-- ==== Sys2Proof/Certificates/Slice0/Obligations.lean ====
section
/-! DEFINITION. The statements about the model. Each docstring names the rule of spec/ it formalises; a statement that
rests on a choice of the model's says so and names the log entry. In every statement `op` is the memory operand and `h`
the header found at it. -/

open Sys2Proof Sys2Proof.Machine

/-! ## Completion, and the source's OPERATION -/

/-- R82, R161: when everything R161 asks for holds, XRSTOR completes, and the state is the one that the source's
OPERATION (R86 to R97), run statement after statement, leaves. Beside the source's text that state has the instruction
pointer's advance (the spec's decision D14), the legacy layout (D4, log entry 11), NXMM (D18, log entry 12), and what
must be readable is the footprint of D13 (log entry 15). -/
def Obligations.XrstorCompletesWithTheSourceOperation : Prop :=
  ∀ (ps : List Prefix) (rex : Option RexBits) (m : MemOperand) (s : State), Completes s (.xrstor ps rex m) →
    exec (.xrstor ps rex m) s = .next (operation .xrstor s (.xrstor ps rex m))

/-- R81, R82, R161: the same of XRSTOR64, in 64-bit mode, with the 64-bit pointers of the spec's decision D8 (log entry
11). Beside the source's text the state has the instruction pointer's advance (D14), the legacy layout (D4, log entry
11), NXMM (D18, log entry 12), and what must be readable is the footprint of D13 (log entry 15). -/
def Obligations.XrstorSixtyFourCompletesWithTheSourceOperation : Prop :=
  ∀ (ps : List Prefix) (q : RexBits) (m : MemOperand) (s : State), s.mode = .long64 →
    Completes s (.xrstor64 ps q m) →
    exec (.xrstor64 ps q m) s = .next (operation .xrstor64 s (.xrstor64 ps q m))

/-- R161: neither instruction completes unless every requirement holds. That what must be readable is every byte of the
footprint of R49 is the spec's decision D13 (log entry 15), under the layout of its decision D4 (log entry 11). -/
def Obligations.CompletionNeedsEveryRequirement : Prop :=
  ∀ (i : Instr) (s t : State), exec i s = .next t → Completes s i

/-- R86 to R99: the restored state in closed form is the one the source's OPERATION computes with its branches and its
loops FOR i ← 2 TO 62, for every header, legal or not. Both sides read the legacy region by the parameter of D4 (log
entry 11), count XMM registers by D18 (log entry 12) and advance the instruction pointer by D14. -/
def Obligations.RestoredStateIsTheSourceOperation : Prop :=
  ∀ (form : Form) (s : State) (i : Instr), operation form s i = restored form s i

/-- R3, R65: outside 64-bit mode XRSTOR64 is not encodable; the model refuses the term by name. The refusal is log entry
19. -/
def Obligations.XrstorSixtyFourIsRefusedOutsideLongMode : Prop :=
  ∀ (ps : List Prefix) (q : RexBits) (m : MemOperand) (s : State), s.mode ≠ .long64 →
    exec (.xrstor64 ps q m) s = .refused .notEncodable

/-! ## The invariant -/

/-- Every step keeps the invariant: memory canonical, XCR0_WF (R160), every supported component's image of SIZE(i) bytes
(R26), MXCSR without reserved bits (R24), the instruction pointer within its width (R13). -/
def Obligations.StepKeepsTheInvariant : Prop :=
  ∀ s t : State, s.Inv → step s = .next t → t.Inv

/-- The state after reset, whose values are the model's (log entries 2 to 5), meets the invariant. -/
def Obligations.ResetMeetsTheInvariant : Prop := State.reset.Inv

/-- R160: under the reset values of R33 (general knowledge; log entry 3) the first XRSTOR after reset raises #UD, because
CR4.OSXSAVE is 0. -/
def Obligations.FirstXrstorAfterResetRaisesUd : Prop :=
  step (State.reset.withFetchWord 24 0x0FAE28) = .fault .ud

/-! ## Encoding -/

/-- R60 to R72: the bytes of a well-formed instruction decode to it, whatever follows them. -/
def Obligations.DecodeOfEncode : Prop :=
  ∀ (c : CodeSize) (i : Instr) (rest : List Byte), i.wf c = true → decode c (encode i ++ rest) = .ok (i, rest)

/-- R60 to R72: what decodes is well-formed, and the bytes consumed are exactly its encoding, at most 15 of them. -/
def Obligations.EncodeOfDecode : Prop :=
  ∀ (c : CodeSize) (bs : List Byte) (i : Instr) (rest : List Byte), decode c bs = .ok (i, rest) →
    i.wf c = true ∧ bs = encode i ++ rest ∧ (encode i).length ≤ 15

/-- R61, R62: whatever decodes has the bytes 0F AE after its prefixes, then a ModRM byte with reg = 5 and mod not 11:
one of 28H..2FH, 68H..6FH, A8H..AFH. That /5 means reg = 5 is the spec's general knowledge (G1), and R62 derives the
range from it. -/
def Obligations.DecodedBytesHaveTheOpcode : Prop :=
  ∀ (c : CodeSize) (bs : List Byte) (i : Instr) (rest : List Byte), decode c bs = .ok (i, rest) →
    ∃ (front : List Byte) (modrm : Byte) (back : List Byte),
      bs = front ++ 0x0F :: 0xAE :: modrm :: back ∧
      front.length = i.prefixes.length + (if i.rex.isSome then 1 else 0) ∧
      ((0x28 ≤ modrm.toNat ∧ modrm.toNat ≤ 0x2F) ∨ (0x68 ≤ modrm.toNat ∧ modrm.toNat ≤ 0x6F) ∨
        (0xA8 ≤ modrm.toNat ∧ modrm.toNat ≤ 0xAF))

/-- R65: XRSTOR decodes in code of every size; XRSTOR64 decodes in 64-bit mode and never elsewhere. The words are 0F AE 28
(R61, R62) and 48 0F AE 28 (R64); the REX byte's value and place are the spec's general knowledge (G2). -/
def Obligations.XrstorSixtyFourDecodesOnlyInLongMode : Prop :=
  (∀ (c : CodeSize) (rest : List Byte), ∃ m, decode c (0x0F :: 0xAE :: 0x28 :: rest) = .ok (.xrstor [] none m, rest)) ∧
  (∀ rest : List Byte, ∃ q m, decode .code64 (0x48 :: 0x0F :: 0xAE :: 0x28 :: rest) = .ok (.xrstor64 [] q m, rest)) ∧
  (∀ (c : CodeSize) (bs : List Byte) (ps : List Prefix) (q : RexBits) (m : MemOperand) (rest : List Byte),
    decode c bs = .ok (.xrstor64 ps q m, rest) → c = .code64)

/-- R62, R63, R73: after any prefixes that the code size admits (segment, address-size and LOCK prefixes, and in 64-bit
mode REX bytes, also directly before what follows), a byte 66H, F2H or F3H is refused; so is 0F AE with reg other than
5; so is 0F AE /5 with mod = 11. The verdicts are the spec's decision D26. -/
def Obligations.NeighbouringEncodingsAreRefused : Prop :=
  ∀ (c : CodeSize) (ps : List Prefix) (rest : List Byte), ps.all (Prefix.wf c) = true →
    (∀ b : Byte, (b = 0x66 ∨ b = 0xF2 ∨ b = 0xF3) →
      decode c (ps.map encodePrefix ++ b :: rest) = .error (.mandatoryPrefix b)) ∧
    (∀ modrm : Byte, modrm &&& 0x38 ≠ 0x28 →
      decode c (ps.map encodePrefix ++ 0x0F :: 0xAE :: modrm :: rest) = .error (.otherGroup (field53 modrm))) ∧
    (∀ modrm : Byte, modrm &&& 0xF8 = 0xE8 →
      decode c (ps.map encodePrefix ++ 0x0F :: 0xAE :: modrm :: rest) = .error (.registerForm (field20 modrm)))

/-- A few words written out from the encoding rules R60 to R69 decode to what they stand for. -/
def Obligations.WrittenWordsDecode : Prop :=
  decode .code64 [0x0F, 0xAE, 0x2B] = .ok (.xrstor [] none (.base 3 .none), []) ∧
  decode .code64 [0x48, 0x0F, 0xAE, 0x2B] = .ok (.xrstor64 [] ⟨false, false, false⟩ (.base 3 .none), []) ∧
  decode .code64 [0x42, 0x0F, 0xAE, 0x2C, 0x23] =
    .ok (.xrstor [] (some ⟨false, true, false⟩) (.sib 0 4 3 .none), []) ∧
  decode .code32 [0x0F, 0xAE, 0x2D, 0x00, 0x30, 0x00, 0x00] = .ok (.xrstor [] none (.direct32 0x3000), []) ∧
  decode .code16 [0x0F, 0xAE, 0x6E, 0x40] = .ok (.xrstor [] none (.regs16 .bp (.disp8 0x40)), [])

/-- R9, R10, R73: a step runs the instruction that the bytes at the instruction pointer decode to, and adds nothing to it;
where they do not decode, the step is refused, with the decoder's reason. Bytes that end before the instruction does are
refused as not to be fetched, or, where all 15 are there, as too long (R72). Fetching and the names of the refusals are
the model's (log entry 10). -/
def Obligations.StepRunsTheDecodedInstruction : Prop :=
  ∀ s : State,
    (∀ (i : Instr) (rest : List Byte), decode s.codeSize (fetchBytes s) = .ok (i, rest) → step s = exec i s) ∧
    (∀ e : DecodeError, decode s.codeSize (fetchBytes s) = .error e →
      step s = .refused
        (if e = .truncated then
          if (fetchBytes s).length < 15 then .fetchUnavailable else .notXrstor .tooLong
        else .notXrstor e))

/-- R9, R13: when the bytes at the instruction pointer are those of a well-formed instruction, a step runs it, whatever
follows and whether or not what follows can be fetched. Fetching is log entry 10. -/
def Obligations.EncodedBytesAtThePointerRun : Prop :=
  ∀ (s : State) (i : Instr), i.wf s.codeSize = true →
    (∀ k, k < i.length → fetchByte s k = (encode i)[k]?) → step s = exec i s

/-! ## Operands -/

/-- R7, R83: RFBM is XCR0 AND EDX:EAX, with EDX in bits 63:32 and EAX in bits 31:0; the upper halves of RDX and RAX do
not enter it. That EDX is the high half is the spec's decision D2. -/
def Obligations.RfbmIsXcrZeroAndMask : Prop :=
  ∀ s : State,
    s.edxEax.toNat = ((s.reg rdx).toNat % 2 ^ 32) * 2 ^ 32 + (s.reg rax).toNat % 2 ^ 32 ∧
    ∀ b, b < 64 → s.rfbm.getLsbD b =
      (s.xcr0.getLsbD b && (if b < 32 then (s.reg rax).getLsbD b else (s.reg rdx).getLsbD (b - 32)))

/-- R67: with address size W, in either instruction, a base register (extended by REX.B) and a displacement address `reg +
sext(disp)` modulo 2^W, zero-extended. The spec's general knowledge G3. -/
def Obligations.BaseAddressing : Prop :=
  ∀ (s : State) (i : Instr) (r : BitVec 3) (d : Disp), i.mem = .base r d →
    ((effectiveAddress s i).toNat : Int) =
      ((s.reg (extendReg (rexB i) r)).toNat + dispInt d) % 2 ^ addrWidth (i.addrSize s.codeSize)

/-- R67, R69: in either instruction a SIB byte addresses base + index * 2^scale + displacement modulo 2^W, with every
displacement or none; X:index = 0100 is no index; base 101 with mod 00 is no base and a 32-bit displacement. The spec's
general knowledge G3. -/
def Obligations.SibAddressing : Prop :=
  ∀ (s : State) (i : Instr) (scale : BitVec 2) (index : BitVec 3),
    (∀ (b : BitVec 3) (d : Disp), i.mem = .sib scale index b d →
      ((effectiveAddress s i).toNat : Int) =
        ((s.reg (extendReg (rexB i) b)).toNat +
          (if rexX i = false ∧ index = 4 then 0 else (s.reg (extendReg (rexX i) index)).toNat * 2 ^ scale.toNat) +
          dispInt d) % 2 ^ addrWidth (i.addrSize s.codeSize)) ∧
    (∀ d : BitVec 32, i.mem = .sibNoBase scale index d →
      ((effectiveAddress s i).toNat : Int) =
        ((if rexX i = false ∧ index = 4 then 0 else (s.reg (extendReg (rexX i) index)).toNat * 2 ^ scale.toNat) +
          d.toInt) % 2 ^ addrWidth (i.addrSize s.codeSize))

/-- R67: in either instruction a 32-bit offset alone is RIP-relative in 64-bit mode (from the next instruction; truncated
to 32 bits with 67H) and absolute in 32-bit addressing elsewhere. The spec's general knowledge G3. -/
def Obligations.OffsetAloneAddressing : Prop :=
  ∀ (s : State) (i : Instr) (d : BitVec 32), i.mem = .direct32 d →
    (s.mode = .long64 → Prefix.addressSize ∉ i.prefixes →
      ((effectiveAddress s i).toNat : Int) = (s.pc.toNat + i.length + d.toInt) % 2 ^ 64) ∧
    (s.mode = .long64 → Prefix.addressSize ∈ i.prefixes →
      ((effectiveAddress s i).toNat : Int) = (s.pc.toNat + i.length + d.toInt) % 2 ^ 32) ∧
    (s.mode ≠ .long64 → i.addrSize s.codeSize = .a32 → (effectiveAddress s i).toNat = d.toNat)

/-- R68: with address size 16 each of the eight register sums of BX, BP, SI and DI, with every displacement or none, is
modulo 2^16, and a 16-bit offset alone is the address. The spec's general knowledge G4. -/
def Obligations.SixteenBitAddressing : Prop :=
  ∀ (s : State) (i : Instr), i.addrSize s.codeSize = .a16 →
    (∀ e : BitVec 16, i.mem = .direct16 e → (effectiveAddress s i).toNat = e.toNat) ∧
    (∀ (r : Regs16) (d : Disp), i.mem = .regs16 r d →
      ((effectiveAddress s i).toNat : Int) =
        ((match r with
          | .bxSi => ((s.reg rbx).toNat : Int) + (s.reg rsi).toNat
          | .bxDi => (s.reg rbx).toNat + (s.reg rdi).toNat
          | .bpSi => (s.reg rbp).toNat + (s.reg rsi).toNat
          | .bpDi => (s.reg rbp).toNat + (s.reg rdi).toNat
          | .si => (s.reg rsi).toNat
          | .di => (s.reg rdi).toNat
          | .bp => (s.reg rbp).toNat
          | .bx => (s.reg rbx).toNat) + dispInt d) % 2 ^ 16)

/-- R70, of both instructions: the segment is the one the last override names; without an override it is SS exactly when
the base register is the stack or frame pointer (registers 4 and 5; BP in 16-bit forms), else DS. The spec's general
knowledge G5; that "last" is taken over all six overrides in 64-bit mode too is the model's (log entry 22). -/
def Obligations.SegmentOfAnOperand : Prop :=
  ∀ i : Instr,
    (∀ (ps qs : List Prefix) (r : SegReg), i.prefixes = ps ++ .segment r :: qs → (∀ r', Prefix.segment r' ∉ qs) →
      segmentOf i = r) ∧
    ((∀ r', Prefix.segment r' ∉ i.prefixes) →
      segmentOf i =
        match i.mem with
        | .regs16 .bpSi _ => .ss
        | .regs16 .bpDi _ => .ss
        | .regs16 .bp _ => .ss
        | .base r _ => if rexB i = false ∧ (r = 4 ∨ r = 5) then .ss else .ds
        | .sib _ _ b _ => if rexB i = false ∧ (b = 4 ∨ b = 5) then .ss else .ds
        | _ => .ds)

/-- R48: the linear address of byte o of an operand is selector * 16 + ea + o modulo 2^32 in real-address mode, the
segment's base + ea + o modulo 2^32 in protected, virtual-8086 and compatibility mode, and in 64-bit mode ea + o modulo
2^64, with a base for FS and GS only. The arithmetic is the spec's general knowledge (R48, G25). -/
def Obligations.LinearAddressOfAByte : Prop :=
  ∀ (s : State) (op : Operand) (o : Nat),
    (linearAt s op o).toNat =
      match s.mode, op.seg with
      | .real, r => ((s.segs.get r).selector.toNat * 16 + op.ea.toNat + o) % 2 ^ 32
      | .long64, .fs => (s.segs.fs.base.toNat + op.ea.toNat + o) % 2 ^ 64
      | .long64, .gs => (s.segs.gs.base.toNat + op.ea.toNat + o) % 2 ^ 64
      | .long64, _ => (op.ea.toNat + o) % 2 ^ 64
      | _, r => ((s.segs.get r).base.toNat + op.ea.toNat + o) % 2 ^ 32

(Instructions to follow):
When a line of the records above contains the string "next", count it once; then give the total and nothing else.

(Task output):
5